=== What is being asked ===
In the data below, find every line with the word "that" and copy it out.

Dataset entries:
════════════════
-- ==== Sys2Proof/Machine/Cache.lean ====
section
/-! DEFINITION. The Block Cache and the Flash Scheduler (spec/02): the five requests to the cache,
allocation, the wait queue, and the choice and start of flash operations. All of it acts on `Cache`
alone. -/

namespace Sys2Proof.Machine

/-- Line `n` (R19). -/
def Cache.line (c : Cache) (n : Nat) : Line := c.lines.read Line.invalid n

/-- The cache with line `n` holding `v`. -/
def Cache.setLine (c : Cache) (n : Nat) (v : Line) : Cache :=
  { c with lines := c.lines.write Line.invalid n v }

/-- The line that holds block `b` (R19). -/
def Cache.lineOf (c : Cache) (b : Nat) : Option Nat := c.lines.search (fun l => l.tag == some b)

/-- The pins of line `n`: the number of ports whose pin names it (R19, R20; assumption 10). -/
def Cache.pinCount (c : Cache) (n : Nat) : Nat := c.pins.count (· == n)

/-- Line `n` becomes the most recently used (R20). -/
def Cache.use (c : Cache) (n : Nat) : Cache := { c with recency := c.recency.erase n ++ [n] }

/-- Port `p` pins line `n`, and no other; the line becomes the most recently used (R20). -/
def Cache.pin (c : Cache) (p n : Nat) : Cache := { c.use n with pins := c.pins.put p n }

/-! ## The scheduler (R29 to R31) -/

/-- The number of lines that are MODIFIED or WRITING (R30). -/
def Cache.unwritten (c : Cache) : Nat :=
  c.lines.count (fun l => l.state == .modified || l.state == .writing)

/-- The fill of line `n` starts (R31). -/
def Cache.startFill (c : Cache) (n : Nat) : Cache :=
  { c with inFlight := some ⟨false, n, (c.line n).tag.getD 0⟩ }

/-- The write-back of line `n` starts: the line becomes WRITING (R31). -/
def Cache.startWrite (c : Cache) (n : Nat) : Cache :=
  let l := c.line n
  { c.setLine n { l with state := .writing } with inFlight := some ⟨true, n, l.tag.getD 0⟩ }

/-- The free scheduler chooses: the write-back queue first under write pressure, otherwise urgent
fill, write-back, fill (R30); the chosen line leaves its queue (R29). -/
def Cache.schedule (c : Cache) : Cache :=
  match c.inFlight with
  | some _ => c
  | none =>
    if Config.writePressure ≤ c.unwritten ∧ c.writeQueue ≠ [] then
      match c.writeQueue with
      | n :: rest => { c with writeQueue := rest }.startWrite n
      | [] => c
    else
      match c.urgentQueue, c.writeQueue, c.fillQueue with
      | n :: rest, _, _ => { c with urgentQueue := rest }.startFill n
      | [], n :: rest, _ => { c with writeQueue := rest }.startWrite n
      | [], [], n :: rest => { c with fillQueue := rest }.startFill n
      | [], [], [] => c

/-- Line `n` joins the tail of a fill queue, and a free scheduler looks at its queues (R21, R30). -/
def Cache.queueFill (c : Cache) (n : Nat) (urgent : Bool) : Cache :=
  if urgent then { c with urgentQueue := c.urgentQueue ++ [n] }.schedule
  else { c with fillQueue := c.fillQueue ++ [n] }.schedule

/-- Line `n` joins the tail of the write-back queue where it does not stand in it, and a free
scheduler looks at its queues (R24, R30). -/
def Cache.queueWrite (c : Cache) (n : Nat) : Cache :=
  if n ∈ c.writeQueue then c else { c with writeQueue := c.writeQueue ++ [n] }.schedule

/-- Line `n` leaves the queue it stands in (R29). -/
def Cache.withdraw (c : Cache) (n : Nat) : Cache :=
  { c with
    urgentQueue := c.urgentQueue.erase n
    writeQueue := c.writeQueue.erase n
    fillQueue := c.fillQueue.erase n }

/-! ## Allocation and the wait queue (R26 to R28) -/

/-- May line `n` be evicted: CLEAN or ERROR with no pins (R26)? -/
def Cache.evictable (c : Cache) (n : Nat) : Bool :=
  ((c.line n).state == .clean || (c.line n).state == .error) && c.pinCount n == 0

/-- The line an allocation takes: the lowest-numbered INVALID line with no pins, or else the least
recently used CLEAN or ERROR line with no pins (R26). -/
def Cache.allocatable (c : Cache) : Option Nat :=
  match leastFrom (fun n => (c.line n).state == .invalid && c.pinCount n == 0) Config.numLines 0 with
  | some n => some n
  | none => c.recency.find? (fun n => c.evictable n)

/-- A failed allocation places the least recently used unpinned MODIFIED line in the write-back
queue, where it is not already there (R26). -/
def Cache.promote (c : Cache) : Cache :=
  match c.recency.find? (fun n => (c.line n).state == .modified && c.pinCount n == 0) with
  | none => c
  | some n => c.queueWrite n

/-- Line `n` is given to a TOUCH of block `b`: tagged, FILLING, most recent, its fill queued (R21). -/
def Cache.beginFill (c : Cache) (n b : Nat) (urgent : Bool) : Cache :=
  ((c.setLine n ⟨.filling, some b, false, []⟩).use n).queueFill n urgent

/-- Line `n` is established for block `b`: tagged, silent, MODIFIED, pinned by the capturing port,
most recent (R22). -/
def Cache.setUp (c : Cache) (n b p : Nat) (coding : Coding) : Cache :=
  (c.setLine n ⟨.modified, some b, false, coding.silentPayload⟩).pin p n

/-- Line `n` is given to a wait-queue entry, as the request would have been served on arrival
(R27). -/
def Cache.serve (c : Cache) (n : Nat) (e : WaitEntry) : Cache :=
  match e.kind with
  | .touch urgent => c.beginFill n e.block urgent
  | .establish coding => c.setUp n e.block e.port coding

/-- The head of the wait queue is retried, and each next head while retries succeed; a retry that
fails leaves its entry at the head and promotes (R27). -/
def Cache.retryFrom (c : Cache) : List WaitEntry → Cache
  | [] => c
  | e :: rest =>
    match c.allocatable with
    | none => c.promote
    | some n => Cache.retryFrom ({ c with waitQueue := rest }.serve n e) rest

/-- A line has become available: the wait queue is retried (R27). -/
def Cache.retry (c : Cache) : Cache := c.retryFrom c.waitQueue

/-- Is line `n` available to allocation: INVALID, CLEAN or ERROR with no pins (R20, R27)? -/
def Cache.available (c : Cache) (n : Nat) : Bool :=
  ((c.line n).state == .invalid || (c.line n).state == .clean || (c.line n).state == .error) &&
    c.pinCount n == 0

/-- Port `p` releases its pin; a line left available lets the wait queue be retried (R20). -/
def Cache.unpin (c : Cache) (p : Nat) : Cache :=
  match c.pins.find p with
  | none => c
  | some n =>
    let c := { c with pins := c.pins.drop p }
    if c.available n then c.retry else c

/-! ## The five requests (R21 to R25) -/

/-- The answers to a TOUCH; PRESENT comes with the state of the line (R21). -/
inductive TouchAnswer where
  | present (state : LineState)
  | fillQueued
  | waiting
  | dropped
  deriving DecidableEq, Repr

/-- The answers to an ESTABLISH (R22). -/
inductive EstablishAnswer where
  | established
  | waiting
  | refused
  deriving DecidableEq, Repr

/-- The wait-queue entries, the TOUCH of block `b` made urgent (R21). -/
def makeUrgent (b : Nat) (q : List WaitEntry) : List WaitEntry :=
  q.map fun e =>
    match e.kind with
    | .touch _ => if e.block = b then { e with kind := .touch true } else e
    | .establish _ => e

/-- A request that cannot be given a line joins the wait queue; where that is full it is dropped and
counted, and the answer is no (R26, R28). -/
def Cache.await (c : Cache) (e : WaitEntry) : Cache × Bool :=
  let c := c.promote
  if c.waitQueue.length < Config.waitQueueSize then ({ c with waitQueue := c.waitQueue ++ [e] }, true)
  else ({ c with droppedRequests := sat16 c.droppedRequests }, false)

/-- TOUCH (block b, urgent or normal), made by port `p` (R21). -/
def Cache.touch (c : Cache) (b : Nat) (urgent : Bool) (p : Nat) : Cache × TouchAnswer :=
  match c.lineOf b with
  | some n =>
    if (c.line n).state = .error then
      (((c.use n).setLine n { c.line n with state := .filling }).queueFill n urgent, .fillQueued)
    else (c.use n, .present (c.line n).state)
  | none =>
    if c.waitQueue.any (fun e => e.block == b) then
      (if urgent then { c with waitQueue := makeUrgent b c.waitQueue } else c, .waiting)
    else
      match c.allocatable with
      | some n => (c.beginFill n b urgent, .fillQueued)
      | none =>
        match c.await ⟨.touch urgent, b, p⟩ with
        | (c, true) => (c, .waiting)
        | (c, false) => (c, .dropped)

/-- ESTABLISH (block b, coding, capturing port p) (R22). -/
def Cache.establish (c : Cache) (b : Nat) (coding : Coding) (p : Nat) : Cache × EstablishAnswer :=
  match c.allocatable with
  | some n => (c.setUp n b p coding, .established)
  | none =>
    match c.await ⟨.establish coding, b, p⟩ with
    | (c, true) => (c, .waiting)
    | (c, false) => (c, .refused)

/-- No port pins line `n` (R23). -/
def Cache.clearPins (c : Cache) (n : Nat) : Cache :=
  { c with pins := ⟨c.pins.rows.filter (fun r => r.2 != n)⟩ }

/-- Line `n` becomes INVALID: tag, pins and drop mark cleared, its queue place withdrawn; the wait
queue is retried (R23). -/
def Cache.invalidate (c : Cache) (n : Nat) : Cache :=
  (((c.withdraw n).clearPins n).setLine n Line.invalid).retry

/-- DISCARD (block b): the wait entry of `b` leaves the wait queue, and the line holding `b` is
invalidated or marked drop-on-completion. Answers whether the line was WRITING (R23). -/
def Cache.discard (c : Cache) (b : Nat) : Cache × Bool :=
  let c := { c with waitQueue := c.waitQueue.filter (fun e => e.block != b) }
  match c.lineOf b with
  | none => (c, false)
  | some n =>
    let l := c.line n
    if l.state = .writing then
      ((c.clearPins n).setLine n { l with drop := true }, true)
    else if l.state = .filling ∧ c.inFlight.any (fun op => op.line == n && !op.write) then
      ((c.clearPins n).setLine n { l with drop := true, tag := none }, false)
    else (c.invalidate n, false)

/-- FLUSH (block b): the MODIFIED line of `b`, where no port pins it, joins the write-back queue
(R24). -/
def Cache.flush (c : Cache) (b : Nat) : Cache :=
  match c.lineOf b with
  | none => c
  | some n => if (c.line n).state = .modified ∧ c.pinCount n = 0 then c.queueWrite n else c

/-- A capturing port moves on from the block in the line it pins: the pin is released, and the
MODIFIED line joins the write-back queue (R20, R24). -/
def Cache.moveOn (c : Cache) (p n : Nat) : Cache :=
  let c := if c.pins.find p = some n then { c with pins := c.pins.drop p } else c
  if (c.line n).state = .modified ∧ c.pinCount n = 0 then c.queueWrite n else c

/-- RETAG (block b, block b'): the line holding `b` keeps its payload, takes tag `b'`, becomes
MODIFIED and joins the write-back queue (R25). -/
def Cache.retag (c : Cache) (b b' : Nat) : Cache :=
  match c.lineOf b with
  | none => c
  | some n =>
    (c.setLine n { c.line n with tag := some b', state := .modified, drop := false }).queueWrite n

/-! ## Completions (R32 to R34) -/

/-- A fill ends: the line becomes CLEAN with the data read, ERROR, or, with the drop mark, INVALID
(R32). -/
def Cache.endFill (c : Cache) (n : Nat) (data : Option (List Byte)) : Cache :=
  let l := c.line n
  if l.drop then c.setLine n Line.invalid
  else
    match data with
    | some payload => c.setLine n ⟨.clean, l.tag, false, payload⟩
    | none => c.setLine n { l with state := .error }

/-- A write ends: the line becomes CLEAN, or MODIFIED again when it failed, or, with the drop mark,
INVALID (R33, R34). -/
def Cache.endWrite (c : Cache) (n : Nat) (success : Bool) : Cache :=
  let l := c.line n
  if l.drop then c.setLine n Line.invalid
  else c.setLine n { l with state := if success then .clean else .modified }

/-- After a completion has been handled, a line left available lets the wait queue be retried, and the
scheduler, now free, chooses (R30, R32 to R34; assumption 14). -/
def Cache.afterCompletion (c : Cache) (n : Nat) : Cache :=
  let c := if c.available n then c.retry else c
  { c with inFlight := none }.schedule

/-- The scheduler queue in which line `n` stands, as CACHE QUERY codes it (R36): none, URGENT FILL,
FILL, WRITE-BACK, IN FLIGHT. -/
def Cache.queuedCode (c : Cache) (n : Nat) : Nat :=
  if c.inFlight.any (fun op => op.line == n) then 4
  else if n ∈ c.urgentQueue then 1
  else if n ∈ c.fillQueue then 2
  else if n ∈ c.writeQueue then 3
  else 0

/-- Every line INVALID and every queue empty, the storage counters kept: the cache after a warm
restart and FORMAT (R37). -/
def Cache.emptied (c : Cache) : Cache :=
  { Cache.cold with
    readErrors := c.readErrors
    writeErrors := c.writeErrors
    flashTimeouts := c.flashTimeouts
    droppedRequests := c.droppedRequests }

end Sys2Proof.Machine
end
════════════════
=== Response to the exercise ===
/-- The line that holds block `b` (R19). -/
/-- The number of lines that are MODIFIED or WRITING (R30). -/
/-- The head of the wait queue is retried, and each next head while retries succeed; a retry that
/-- A request that cannot be given a line joins the wait queue; where that is full it is dropped and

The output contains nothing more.